What I have not seen mentioned yet is that the discovery occurred the same year Gandhi began the Satyagraha movement, or the nonviolent liberation of India from British imperialist rule. Early in this year, indeed within weeks of the discovery, Gandhi laid out his basic philosophy of nonviolent resistance to oppression. He then put the government of England on notice that a kind of revolution would begin, and then nine days later, with 78 men and no weapons, started the famous salt march.

This was both an initiatory and pivotal event in the struggle for Indian independence, as 24 days later, he had two million people walking behind him. Sixty thousand were arrested, and hundreds of thousands were willing to give themselves up to authorities. This was perhaps the first applied use of civil disobedience in human history, certainly in known history. Gandhi borrowed heavily from the work of the 19th century writer Henry David Thoreau, but added his own specific ideas appropriate to the place and time — and to practical action rather than theory. The Indian government was thrown into freaked-out disarray, meeting a force so much larger than itself — the people.

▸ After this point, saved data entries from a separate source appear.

-- ==== Sys2Proof/Safety.lean ====
section
/-! DEFINITION. The premises and the invariant that claims use: the launch premises (70_reset_and_hazards.md R278), the
end of a run (R279), the laws of the collaborators that a claim may assume (R277), and what every reachable state
satisfies. -/

namespace Sys2Proof.Machine

/-- `no_fault`: the fault record is empty (R278 (b)). -/
abbrev State.noFault (s : State) : Prop := s.fault = none

/-- `tl_ok`: `1 <= S.tl <= MAXTL` (R278 (c)). -/
abbrev State.tlOk (s : State) : Prop := 1 ≤ s.bank.tl.toNat ∧ s.bank.tl.toNat ≤ s.cfg.maxTL

/-- `nothing_armed`: every event is Unarmed (R278 (d)). -/
abbrev State.nothingArmed (s : State) : Prop :=
  s.events.tick.armed = false ∧ s.events.stick.armed = false ∧ s.events.hstick.armed = false

/-- `clean`: every field has its reset value, every event is Unarmed, the fault record is empty (R278 (a)). -/
abbrev State.clean (s : State) : Prop := s.bank = Bank.reset s.cfg ∧ s.nothingArmed ∧ s.noFault

/-- The run has ended: every command was performed and no event is armed (R279). -/
abbrev State.runEnded (s : State) : Prop := s.pending = [] ∧ s.nothingArmed

/-- A successful end: "a state in which the fault record is set is never a successful end" (R279). -/
abbrev State.endedWell (s : State) : Prop := s.runEnded ∧ s.noFault

/-- A run of `n` steps from `s` in which no command ended in an error: what a claim about a run takes as its premise
(R223, R278, R279). -/
def SafeRun (n : Nat) (s t : State) : Prop :=
  Host.Core.run Sys2Proof.core n s = .next t ∧ t.noFault

/-- Weak fairness of the event scheduler along an endless run, turn `n` being taken in state `n`: an event armed from
some step on is eventually fired. "A premise a claim may state, never a rule" (R183, R277, R279): no step assumes it. -/
def weaklyFair (turns : Nat → Turn) (states : Nat → State) : Prop :=
  ∀ (k : Timer) (n : Nat), (∀ m, n ≤ m → ((states m).events.get k).armed = true) →
    ∃ m, n ≤ m ∧ (turns m).fires = some k

/-- `IC` and `SREF` never decrease from one turn to the next. No law of the block says so: a claim that needs it takes
it as a premise (R277). -/
def samplesNonDecreasing : List Turn → Prop
  | [] => True
  | [_] => True
  | a :: b :: rest => a.ic.toNat ≤ b.ic.toNat ∧ a.sref.toNat ≤ b.sref.toNat ∧ samplesNonDecreasing (b :: rest)

/-- A timer event as the compare writes leave it: an armed one is allocated and holds a positive multiple of
`TIME_SCALE`, at most `2^63 - 1` of them; an unarmed one holds delay 0 (R32, R170, R174). -/
abbrev TimerEvent.wf (c : Config) (e : TimerEvent) : Prop :=
  if e.armed = true then
    e.alloc = true ∧ (c.timeScale : Int) ∣ e.delay ∧ (c.timeScale : Int) ≤ e.delay ∧
      e.delay ≤ (2 ^ 63 - 1) * (c.timeScale : Int)
  else e.delay = 0

/-- The three events are as compare writes, FIRE and RESET leave them. -/
abbrev Events.wf (c : Config) (es : Events) : Prop :=
  es.tick.wf c ∧ es.stick.wf c ∧ es.hstick.wf c

/-- The identifiers of the per-trap-level registers (R23). -/
def trapIds : List RegId := [13, 14, 15, 16, 30]

/-- The identifiers some access of which is NotImplemented (R225). -/
def notImplementedIds : List RegId := [4, 5, 6, 7, 8, 31, 32, 35]

/-- An error and the command word that raised it fit together: the info is the one R221 records, and the word is one
that the rule for the cause admits (R224 to R227). -/
abbrev Err.fits (c : Config) (e : Err) (w : CmdWord) : Prop :=
  match e with
  | .unknownRegister id => rsvdField w = 0 ∧ (opField w).toNat ≤ 4 ∧ id = idField w ∧ 56 ≤ id.toNat
  | .notImplemented (.register id) =>
    rsvdField w = 0 ∧ (opField w).toNat ≤ 3 ∧ id = idField w ∧ id ∈ notImplementedIds
  | .notImplemented (.fireBody k) => w = 0x8000 + BitVec.ofNat 16 (timerIndex k) ∧ c.trapDeliverySupplied = false
  | .invalidTrapLevel tl =>
    rsvdField w = 0 ∧ (opField w).toNat ≤ 3 ∧ idField w ∈ trapIds ∧ ¬(1 ≤ tl.toNat ∧ tl.toNat ≤ c.maxTL)
  | .illegalCommand cmd => cmd = w ∧ (rsvdField w ≠ 0 ∨ 5 ≤ (opField w).toNat)

/-- The fault record, where there is one, fits the word it records. -/
abbrev faultFits (c : Config) (f : Option FaultRecord) : Prop :=
  match f with
  | none => True
  | some r => r.err.fits c r.cmd

/-- What every state of the machine satisfies and every step keeps: the per-trap-level arrays have `MAXTL` elements
(R23), the events are as R170, R180 and R260 leave them, and the fault record fits its command word (R221, R223). -/
abbrev State.wf (s : State) : Prop :=
  s.bank.wf s.cfg.maxTL = true ∧ s.events.wf s.cfg ∧ faultFits s.cfg s.fault

end Sys2Proof.Machine
end

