/-- A per-trap-level register at an illegal trap level (R101, R226). -/
theorem exec_trap_error {a : TrapReg} (hi : IsPlainRead i id) (ht : target id = some (.trap a)) (htl : ¬s.tlOk) :
    exec i s = .next (afterError (.invalidTrapLevel s.bank.tl) (encode i) s) :=
  hi.exec_of_error (by simp only [readPlain, ht, readTrap_of_not_tlOk a htl])

/-- An identifier that names no register (R111). -/
theorem exec_unknown (hi : IsPlainRead i id) (hid : 56 ≤ id.toNat) (s : State) :
    exec i s = .next (afterError (.unknownRegister id) (encode i) s) :=
  hi.exec_of_error (by simp only [readPlain, target_of_ge id hid])

end IsPlainRead

/-! The plain writes: commands that are `writePlain` of WDATA to an identifier. -/

/-- The command is the plain write of WDATA to `id`: every WRP, and WRE without a case of its own (R131). -/
def IsPlainWrite (i : Instr) (id : RegId) : Prop :=
  ∀ s, exec i s = .next (finishWrite (encode i) (writePlain id s.port.wdata s) s)

theorem isPlainWrite_wrp (id : RegId) : IsPlainWrite (.wrp id) id := fun _ => rfl

theorem isPlainWrite_wre (id : RegId) : IsPlainWrite (.wre id) id := fun _ => rfl

/-- Whatever row a WRP word takes, a full-mask row or the generic one, it is the plain write to its identifier (R86). -/
theorem isPlainWrite_decodeWrp (id : RegId) : IsPlainWrite (decodeWrp id) id := by
  by_cases hwf : (Instr.wrp id).wf = true
  · rw [decodeWrp_of_wf hwf]
    exact isPlainWrite_wrp id
  · have hown : id ∈ wrpOwnRows := by simpa [Instr.wf] using hwf
    simp only [wrpOwnRows, List.mem_cons, List.not_mem_nil, or_false] at hown
    rcases hown with rfl | rfl | rfl | rfl | rfl | rfl | rfl | rfl | rfl | rfl | rfl | rfl | rfl | rfl | rfl <;>
    exact fun _ => rfl

namespace IsPlainWrite

variable {i : Instr} {id : RegId} {s : State}

theorem exec_of_ok {b : Bank} (hi : IsPlainWrite i id) (h : writePlain id s.port.wdata s = .ok { s with bank := b }) :
    exec i s = .next (afterStore b s) := by
  rw [hi, h, finishWrite_ok]

theorem exec_of_error {e : Err} (hi : IsPlainWrite i id) (h : writePlain id s.port.wdata s = .error e) :
    exec i s = .next (afterError e (encode i) s) := by
  rw [hi, h, finishWrite_error]

/-- A scalar field, through its mask where it has one (R102, R104, R105). -/
theorem exec_scalar {f : Scalar} (hi : IsPlainWrite i id) (ht : target id = some (.scalar f)) (s : State) :
    exec i s = .next (afterStore (s.bank.set f (storedValue s.cfg f s.port.wdata)) s) :=
  hi.exec_of_ok (by simp only [writePlain, ht, storeScalar])

/-- A scratch-pad slot (R102). -/
theorem exec_scratch {n : Fin 8} (hi : IsPlainWrite i id) (ht : target id = some (.scratch n)) (s : State) :
    exec i s = .next (afterStore (s.bank.setSlot n s.port.wdata) s) :=
  hi.exec_of_ok (by simp only [writePlain, ht])

/-- SOFTINT through SOFTINT_SET (R108). -/
theorem exec_softintSet (hi : IsPlainWrite i id) (ht : target id = some .softintSet) (s : State) :
    exec i s = .next (afterStore (s.bank.set .softint (softintSetValue s.cfg s.bank.softint s.port.wdata)) s) :=
  hi.exec_of_ok (by simp only [writePlain, ht, storeSoftintSet])

/-- SOFTINT through SOFTINT_CLR (R108). -/
theorem exec_softintClr (hi : IsPlainWrite i id) (ht : target id = some .softintClr) (s : State) :
    exec i s = .next (afterStore (s.bank.set .softint (softintClrValue s.cfg s.bank.softint s.port.wdata)) s) :=
  hi.exec_of_ok (by simp only [writePlain, ht, storeSoftintClr])

/-- The element of the current trap level (R103). -/
theorem exec_trap {a : TrapReg} (hi : IsPlainWrite i id) (ht : target id = some (.trap a)) (htl : s.tlOk) :
    exec i s = .next (afterStore (s.bank.setElement a (s.bank.tl.toNat - 1) s.port.wdata) s) :=
  hi.exec_of_ok (by simp only [writePlain, ht, writeTrap_of_tlOk a _ htl])

/-- A per-trap-level register at an illegal trap level (R103, R226). -/
theorem exec_trap_error {a : TrapReg} (hi : IsPlainWrite i id) (ht : target id = some (.trap a)) (htl : ¬s.tlOk) :
    exec i s = .next (afterError (.invalidTrapLevel s.bank.tl) (encode i) s) :=
  hi.exec_of_error (by simp only [writePlain, ht, writeTrap_of_not_tlOk a _ htl])

/-- An identifier that names no register (R111). -/
theorem exec_unknown (hi : IsPlainWrite i id) (hid : 56 ≤ id.toNat) (s : State) :
    exec i s = .next (afterError (.unknownRegister id) (encode i) s) :=
  hi.exec_of_error (by simp only [writePlain, target_of_ge id hid])

end IsPlainWrite

theorem TrapRow.isPlainRead {a : TrapReg}
    {row : RegId × Instr × Instr × (Bank → List Word) × (Bank → List Word → Bank)} (h : TrapRow a row) :
    IsPlainRead row.2.1 row.1 := by
  rw [h.rdp_eq]
  exact isPlainRead_decodeRdp row.1

theorem TrapRow.isPlainWrite {a : TrapReg}
    {row : RegId × Instr × Instr × (Bank → List Word) × (Bank → List Word → Bank)} (h : TrapRow a row) :
    IsPlainWrite row.2.2.1 row.1 := by
  rw [h.wrp_eq]
  exact isPlainWrite_decodeWrp row.1

/-! The command words of RDP, WRP, RDE, WRE and NAME: the OP part and the identifier (R81, R85). -/

theorem cmdWord_zero_eq (id : RegId) : cmdWord 0x0 0 id = BitVec.ofNat 16 id.toNat :=
  (cmdWord_eq_add 0x0 id).trans (BitVec.zero_add _)

theorem encode_rdp (id : RegId) : encode (.rdp id) = BitVec.ofNat 16 id.toNat := cmdWord_zero_eq id

theorem encode_wrp (id : RegId) : encode (.wrp id) = 0x1000 + BitVec.ofNat 16 id.toNat := cmdWord_eq_add 0x1 id

theorem encode_rde (id : RegId) : encode (.rde id) = 0x2000 + BitVec.ofNat 16 id.toNat := cmdWord_eq_add 0x2 id

theorem encode_wre (id : RegId) : encode (.wre id) = 0x3000 + BitVec.ofNat 16 id.toNat := cmdWord_eq_add 0x3 id

theorem encode_name (id : RegId) : encode (.name id) = 0x4000 + BitVec.ofNat 16 id.toNat := cmdWord_eq_add 0x4 id

/-- The word `0x00nn` spells the RDP row of `nn`. -/
theorem decode_rdp_word (id : RegId) : decode (BitVec.ofNat 16 id.toNat) = .ok (decodeRdp id) := by
  rw [← cmdWord_zero_eq, decode_cmdWord]; rfl

/-- The word `0x10nn` spells the WRP row of `nn`. -/
theorem decode_wrp_word (id : RegId) : decode (0x1000 + BitVec.ofNat 16 id.toNat) = .ok (decodeWrp id) := by
  rw [← encode_wrp, encode, decode_cmdWord]; rfl

/-! RDP and WRP. -/

/-- Settles O15: RDP is the plain read, and each identifier of R100 reaches its own field. -/
theorem rdpReturnsStoredField : Obligations.RdpReturnsStoredField := by
  refine ⟨encode_rdp, fun row hrow s => ?_, (isPlainRead_rdp 18).exec_scalar rfl, (isPlainRead_rdp 19).exec_scalar rfl,
    fun n => (isPlainRead_rdp _).exec_scratch (target_scratch n), fun id s hid => ?_⟩
  · obtain ⟨f, hf⟩ := exists_verbatimRow row hrow
    rw [hf.read_eq]
    exact (isPlainRead_rdp _).exec_scalar hf.target_eq s
  · rw [← encode_rdp]
    exact (isPlainRead_rdp id).exec_unknown hid s

/-- Settles O21: WRP is the plain write, and each identifier of R102 reaches its own field, which has no mask. -/
theorem wrpStoresVerbatim : Obligations.WrpStoresVerbatim := by
  refine ⟨encode_wrp, fun row hrow s => ?_, fun n => (isPlainWrite_wrp _).exec_scratch (target_scratch n),
    fun id s hid => ?_⟩
  · obtain ⟨f, hf⟩ := exists_verbatimRow row hrow
    rw [(isPlainWrite_wrp _).exec_scalar hf.target_eq, hf.stored_eq, hf.store_eq]
  · rw [← encode_wrp]
    exact (isPlainWrite_wrp id).exec_unknown hid s

/-- Settles O19: TICK and PRIVTICK reach the one scalar field, which has no mask. -/
theorem plainTickIsRaw : Obligations.PlainTickIsRaw :=
  ⟨rfl, rfl, rfl, rfl, fun s =>
    ⟨(isPlainRead_decodeRdp 3).exec_scalar rfl s, (isPlainRead_decodeRdp 17).exec_scalar rfl s,
      (isPlainWrite_decodeWrp 3).exec_scalar rfl s, (isPlainWrite_decodeWrp 17).exec_scalar rfl s⟩⟩

/-- Settles O22: WRP of TBA and PSTATE is the store through the field's mask. -/
theorem wrpMaskedRegisters : Obligations.WrpMaskedRegisters :=
  ⟨rfl, rfl, fun s => ⟨(isPlainWrite_decodeWrp 18).exec_scalar rfl s, (isPlainWrite_decodeWrp 19).exec_scalar rfl s⟩⟩

/-! The accesses without a meaning, SOFTINT_SET and SOFTINT_CLR. -/

theorem encode_of_mem_alwaysNotImplemented : ∀ row ∈ alwaysNotImplemented, encode row.1 = row.2.2 := by decide

/-- The meaning of each of these commands is the error (R107, R108, R144). -/
theorem exec_of_mem_alwaysNotImplemented : ∀ row ∈ alwaysNotImplemented, ∀ s,
    exec row.1 s = .next (afterError (.notImplemented (.register row.2.1)) (encode row.1) s) := by
  simp only [← State.raise_eq_afterError, alwaysNotImplemented, List.forall_mem_cons, List.not_mem_nil, false_imp_iff,
    implies_true, and_true]
  and_intros <;> exact fun _ => rfl

/-- Settles O20, row by row. -/
theorem unmodelledAccessesAnswerNotImplemented : Obligations.UnmodelledAccessesAnswerNotImplemented := by
  intro row hrow
  have hword := encode_of_mem_alwaysNotImplemented row hrow
  exact ⟨hword, fun s => hword ▸ exec_of_mem_alwaysNotImplemented row hrow s⟩

/-- Settles O23: the writes go through the policy, and the reads are among the accesses that always fail. -/
theorem softintSetClrByPolicy : Obligations.SoftintSetClrByPolicy := by
  refine ⟨rfl, rfl, rfl, rfl, rfl, rfl, fun s =>
    ⟨fun i hi => ?_, fun i hi => ?_, fun hpolicy => ?_, fun hpolicy => ?_⟩⟩
  · exact exec_of_mem_alwaysNotImplemented (i, 7, encode i) (by revert i; decide) s
  · exact exec_of_mem_alwaysNotImplemented (i, 8, encode i) (by revert i; decide) s
  · have hset := (isPlainWrite_decodeWrp 7).exec_softintSet rfl s
    have hclr := (isPlainWrite_decodeWrp 8).exec_softintClr rfl s
    simp only [softintSetValue, softintClrValue, hpolicy] at hset hclr
    exact ⟨hset, hclr⟩
  · have hset := (isPlainWrite_decodeWrp 7).exec_softintSet rfl s
    have hclr := (isPlainWrite_decodeWrp 8).exec_softintClr rfl s
    simp only [softintSetValue, softintClrValue, hpolicy] at hset hclr
    exact ⟨hset, hclr⟩

/-! NAME. -/

theorem nameOf_of_ge : ∀ id : RegId, 56 ≤ id.toNat → nameOf id = none := by decide

theorem nameOf_of_mem_names : ∀ row ∈ names, nameOf row.1 = some row.2 := by
  simp only [names, List.forall_mem_cons, List.not_mem_nil, false_imp_iff, implies_true, and_true]
  and_intros <;> rfl

/-- Settles O24: NAME looks the identifier up in the table of R30. -/
theorem nameReturnsRegisterName : Obligations.NameReturnsRegisterName := by
  refine ⟨encode_name, fun row hrow s => ?_, fun id s hid => ?_⟩
  · simp only [exec, execName, nameOf_of_mem_names row hrow]
    rfl
  · simp only [exec, execName, nameOf_of_ge id hid, State.raise_eq_afterError, encode_name]

/-! The per-trap-level registers. -/

/-- An element that exists is the one the model reads (R11). -/
theorem Bank.element_of_getElem? {b : Bank} {a : TrapReg} {n : Nat} {v : Word} (h : (b.array a)[n]? = some v) :
    b.element a n = v := by
  rw [Bank.element, List.getD_eq_getElem?_getD, h, Option.getD_some]

/-- Settles O16: both commands are the plain read of the row's identifier. -/
theorem trapArrayReads : Obligations.TrapArrayReads := by
  intro row hrow
  obtain ⟨a, ha⟩ := exists_trapRow row hrow
  have hrdp := ha.isPlainRead
  have hrde := isPlainRead_rde row.1
  refine ⟨?_, encode_rde _, fun s v htl hv => ?_, fun s htl i hi => ?_⟩
  · rw [ha.rdp_eq, encode_decodeRdp, cmdWord_zero_eq]
  · rw [ha.read_eq] at hv
    rw [hrdp.exec_trap ha.target_eq htl, hrde.exec_trap ha.target_eq htl, Bank.element_of_getElem? hv]
    exact ⟨rfl, rfl⟩
  · obtain rfl | rfl : i = row.2.1 ∨ i = .rde row.1 := by simpa using hi
    · exact hrdp.exec_trap_error ha.target_eq htl
    · exact hrde.exec_trap_error ha.target_eq htl

/-- Settles O17: both commands are the plain write to the row's identifier. -/
theorem trapArrayWrites : Obligations.TrapArrayWrites := by
  intro row hrow
  obtain ⟨a, ha⟩ := exists_trapRow row hrow
  have hwrp := ha.isPlainWrite
  have hwre := isPlainWrite_wre row.1
  refine ⟨?_, encode_wre _, fun s htl => ?_, fun s htl i hi => ?_⟩
  · rw [ha.wrp_eq, encode_decodeWrp]
    exact cmdWord_eq_add 0x1 row.1
  · rw [ha.read_eq, ha.store_eq]
    exact ⟨hwrp.exec_trap ha.target_eq htl, hwre.exec_trap ha.target_eq htl⟩
  · obtain rfl | rfl : i = row.2.2.1 ∨ i = .wre row.1 := by simpa using hi
    · exact hwrp.exec_trap_error ha.target_eq htl
    · exact hwre.exec_trap_error ha.target_eq htl

/-- A write to an array leaves TL (R103). -/
@[simp] theorem Bank.tl_setElement (b : Bank) (a : TrapReg) (n : Nat) (v : Word) : (b.setElement a n v).tl = b.tl :=
  Bank.get_setElement b a n v .tl

/-- The element of a legal trap level exists (R23). -/
theorem level_lt_length {s : State} (hwf : s.bank.wf s.cfg.maxTL = true) (htl : s.tlOk) (a : TrapReg) :
    s.bank.tl.toNat - 1 < (s.bank.array a).length := by
  rw [(Bank.wf_iff _).1 hwf a]
  omega

/-! The write-read law (R112). -/

theorem perform_of_exec {i : Instr} {v : Word} {s t : State} (h : exec i (withData s v) = .next t) :
    perform i v s = some t := by
  simp only [perform, h]

/-- The mask of R112 for a scalar field is the one its store applies. -/
theorem maskOf_of_scalar {id : RegId} {f : Scalar} (h : target id = some (.scalar f)) (c : Config) (v : Word) :
    maskOf c id v = storedValue c f v := by
  have htba : id = 18 ↔ f = .tba := by rw [← target_eq_tba_iff, h]; simp
  have hpstate : id = 19 ↔ f = .pstate := by rw [← target_eq_pstate_iff, h]; simp
  simp only [maskOf, htba, hpstate]
  cases f <;> rfl

/-- No mask but those of scalar fields. -/
theorem maskOf_of_not_scalar {id : RegId} (h : ∀ f, target id ≠ some (.scalar f)) (c : Config) (v : Word) :
    maskOf c id v = v := by
  rw [maskOf, if_neg (mt (target_eq_tba_iff id).2 (h _)), if_neg (mt (target_eq_pstate_iff id).2 (h _))]

/-- A plain read after a plain write to the same readable register returns the masked value (R112). -/
theorem IsPlainWrite.exec_read_back {wr rd : Instr} {id : RegId} {s : State} (hwr : IsPlainWrite wr id)
    (hrd : IsPlainRead rd id) (hid : id.toNat < 56) (hread : id ∉ ([5, 6, 7, 8, 31, 32] : List RegId))
    (hwf : s.bank.wf s.cfg.maxTL = true) (htl : id ∈ trapIds → s.tlOk) :
    ∃ t, exec wr s = .next t ∧ exec rd t = .next (afterOk (.word (maskOf s.cfg id s.port.wdata)) t) := by
  rcases target_of_readable hid hread with ⟨f, ht⟩ | ⟨a, ht⟩ | ⟨n, ht⟩
  · refine ⟨_, hwr.exec_scalar ht s, ?_⟩
    rw [hrd.exec_scalar ht, maskOf_of_scalar ht]
    simp only [afterStore, Bank.get_set_same]
  · have hlevel : s.tlOk := htl (target_trap ⟨a, ht⟩)
    refine ⟨_, hwr.exec_trap ht hlevel, ?_⟩
    have hlevel' : State.tlOk (afterStore (s.bank.setElement a (s.bank.tl.toNat - 1) s.port.wdata) s) := by
      simpa only [State.tlOk, afterStore, Bank.tl_setElement] using hlevel
    rw [hrd.exec_trap ht hlevel', maskOf_of_not_scalar (by simp [ht])]
    simp only [afterStore, Bank.tl_setElement, Bank.element_setElement_same _ _ (level_lt_length hwf hlevel a)]
  · refine ⟨_, hwr.exec_scratch ht s, ?_⟩
    rw [hrd.exec_scratch ht, maskOf_of_not_scalar (by simp [ht])]
    simp only [afterStore, Bank.slot_setSlot_same]

/-- Settles O25: the two words spell the plain write and the plain read of the identifier. -/
theorem writeReadLaw : Obligations.WriteReadLaw := by
  intro id s v hid hread hwf htl
  obtain ⟨t, hwrite, hback⟩ := (isPlainWrite_decodeWrp id).exec_read_back (s := withData s v)
    (isPlainRead_decodeRdp id) hid hread hwf htl
  exact ⟨_, _, t, decode_wrp_word id, decode_rdp_word id, perform_of_exec hwrite, hback⟩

In a startling synchronicity, Gandhi is documented to have walked 248 miles with the millions behind him. Pluto’s orbit is 248 years, and is the planet associated with “the millions.”

The protest involved resisting a tax put on salt by the British, an issue Gandhi chose because he felt it was one everyone could relate to. Part of his protest involved handling salt, a mineral, himself, rather than leaving it to the sole British corporation charged with the privilege of doing so. While not particularly important in itself, the salt tax struck a common chord with the population and catalyzed the movement that would eventually set India free without a single shot being fired.

“He defied the law by making salt,” Wikipedia states. “It was a brilliant, non-violent strategy by Gandhi. To enforce the law of the land, the British had to arrest the satyagrahis (soldiers of civil disobedience), and Indians courted arrest in millions. There was panic in the administration and Indian freedom struggle finally gathered momentum both inside and outside of India. The picture of Gandhi, firm of step and walking staff in hand [shown in link above] was to be among the most enduring of the images of him.”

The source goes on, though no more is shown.